Source data:
-- ==== Sys2Proof/Machine/Modulator.lean ====
section
/-! DEFINITION. The modulator: carrier boundaries, compares, accounts, staged settings, forces (06). -/

namespace Sys2Proof.Machine

open Sys2Proof

-- ---------------------------------------------------------------- carrier periods (R156, R172)

/-- Carrier periods of a loop period of a channel. -/
def Chan.k (c : Chan) : Nat := 2 ^ c.md.kLog2

/-- One step of the register of x¹⁶ + x¹⁴ + x¹³ + x¹¹ + 1, in the form that shifts right (log 21). -/
def lfsrStep (v : BitVec 16) : BitVec 16 :=
  let b := ((v.getLsbD 0 != v.getLsbD 2) != v.getLsbD 3) != v.getLsbD 5
  (v >>> 1) ||| (if b then 0x8000 else 0)

/-- Start (absolute pt) and length of carrier period n of a channel, before spread (R39, R156). -/
def State.nominalPeriod (s : State) (ch n : Nat) : Nat × Nat :=
  let cnt := s.m * (s.chan ch).k
  (s.bell.bPt + s.place cnt n, s.place cnt (n + 1) - s.place cnt n)

/-- Start and length of carrier period n with spread, and the register's new value and shift (R172). -/
def State.spreadPeriod (s : State) (ch n : Nat) : Nat × Nat × BitVec 16 × Nat :=
  let c := s.chan ch
  let (st, pn) := s.nominalPeriod ch n
  if c.md.spread = 0 ∨ c.k = 1 then (st, pn, c.lfsr, 0)
  else if n % 2 = 0 then
    let u := lfsrStep c.lfsr
    let x := u.toNat * c.md.spread * pn / 6553600
    (st, pn + x, u, x)
  else (st + c.xSpread, pn - c.xSpread, c.lfsr, c.xSpread)

-- ---------------------------------------------------------------- the command in effect (R158, R159, R27)

/-- The number of the loop period that starts at loop boundary l of the present frame (R61, R219). -/
def State.loopIndex (s : State) (l : Nat) : Nat := s.bell.frame.toNat * s.m + l

/-- Whether a channel's loop runs in loop period i (R219). -/
def Chan.dueAt (c : Chan) (i : Nat) : Bool := i % 2 ^ c.adm.divLog2 == c.adm.phase

/-- The command that a motor's state puts in place of the loop's (R388). -/
def State.motorCmd (s : State) (ch : Nat) : Option Int :=
  match s.motorOf ch with
  | none => none
  | some i =>
    let m := s.motor i
    match m.mstate with
    | 1 => some m.alignCmd
    | 2 => some m.rampCmd
    | 3 => none
    | _ => some 0

/-- The loop's OUT is discarded (R388). -/
def State.discardsOut (s : State) (ch : Nat) : Bool :=
  match s.motorOf ch with
  | none => false
  | some i => [1, 2, 4, 5].contains (s.motor i).mstate

/-- The sine of a tone of frequency num / den Hz at the k-th loop boundary of its pass, times 2 ^ 60 (R361). -/
def toneSine (rate k : Nat) (x : Nat × Nat × Nat) : Int :=
  let ph := if rate * x.2.2 = 0 then 0 else x.2.1 * k * 2 ^ 32 / (x.2.2 * rate)
  sineTurns (ph % 2 ^ 32)

/-- The excitation value of a channel (R361): each tone has AMP / (number of tones). -/
def State.excitation (s : State) (c : Chan) : Int :=
  match c.tones with
  | [] => 0
  | l => roundDiv (l.foldl (fun n x => n + (x.1 : Int) * toneSine (s.frate * s.m) c.excK x) 0) (l.length * 2 ^ 60 : Nat)

/-- COMMAND_APPLY and CLAMP_APPLY at a loop boundary: the command of the run latched one loop period ago, while the
queue holds one (R158, R220, log 31). `late` says that the queued clamp reached the queue less
than 64 cc ago and waits (R27, R182). -/
def applyCommand (ch : Nat) (late : Bool) (s : State) : State :=
  let discard := s.discardsOut ch
  s.updChan ch (fun c =>
    let clamp := if late then c.clamp else (match c.clampQ with | some q => some q | none => c.clamp)
    let clampQ := if late then c.clampQ else none
    let held := if c.armed && !discard then c.cmdQ.getD c.cmd else c.cmd
    let raw := (s.motorCmd ch).getD held + s.excitation c
    let (hi, lo) := clamp.getD (0, 0)
    let x := max lo (min hi raw)
    { c with clamp, clampQ, cmd := held, cmdQ := none, excK := if c.tones.isEmpty then 0 else c.excK + 1
             applied := x
             mon := { c.mon with acc := { c.mon.acc with cmdN := c.mon.acc.cmdN + 1, cmdSum := c.mon.acc.cmdSum + (absI x).toNat } }
             clp := b2n (decide (hi < raw)) * 2 + b2n (decide (raw < lo)) })

-- ---------------------------------------------------------------- compares (R160, R164, R168)

/-- On-time of a duty num / den over P, rounded to nearest (R164). -/
def onTime (num den p : Nat) : Int := ((2 * num * p + den) / (2 * den) : Nat)

/-- Treatment of the requested on-time (R168), and the compares of a pulse (R160). -/
def treat (start p h : Nat) (t r : Int) : Period :=
  let t' := t + r
  let pI : Int := p
  let low (row : Nat) : Period :=
    { start, p, t, t', deliv := 0, drop := 0, rNew := t', row, cr := 0, cf := 0, repeated := false, rbFail := false }
  let high (row : Nat) : Period :=
    { start, p, t, t', deliv := pI, drop := 0, rNew := t' - pI, row, cr := 0, cf := p, repeated := false, rbFail := false }
  if t' ≤ 0 then low 1
  else if pI ≤ t' then high 1
  else if t' < h then low 2
  else if pI - 2 * h < t' then high 2
  else
    let cr := ((pI - t') / 2).toNat
    { start, p, t, t', deliv := t', drop := 0, rNew := 0, row := 0, cr, cf := cr + t'.toNat, repeated := false, rbFail := false }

#### [Task requirements]
Of all the entries above, retype exactly the lines from the line with "def treat (start" to the line with "let high (row", both included, and no others.

#### [Solution to this problem]
def treat (start p h : Nat) (t r : Int) : Period :=
  let t' := t + r
  let pI : Int := p
  let low (row : Nat) : Period :=
    { start, p, t, t', deliv := 0, drop := 0, rNew := t', row, cr := 0, cf := 0, repeated := false, rbFail := false }
  let high (row : Nat) : Period :=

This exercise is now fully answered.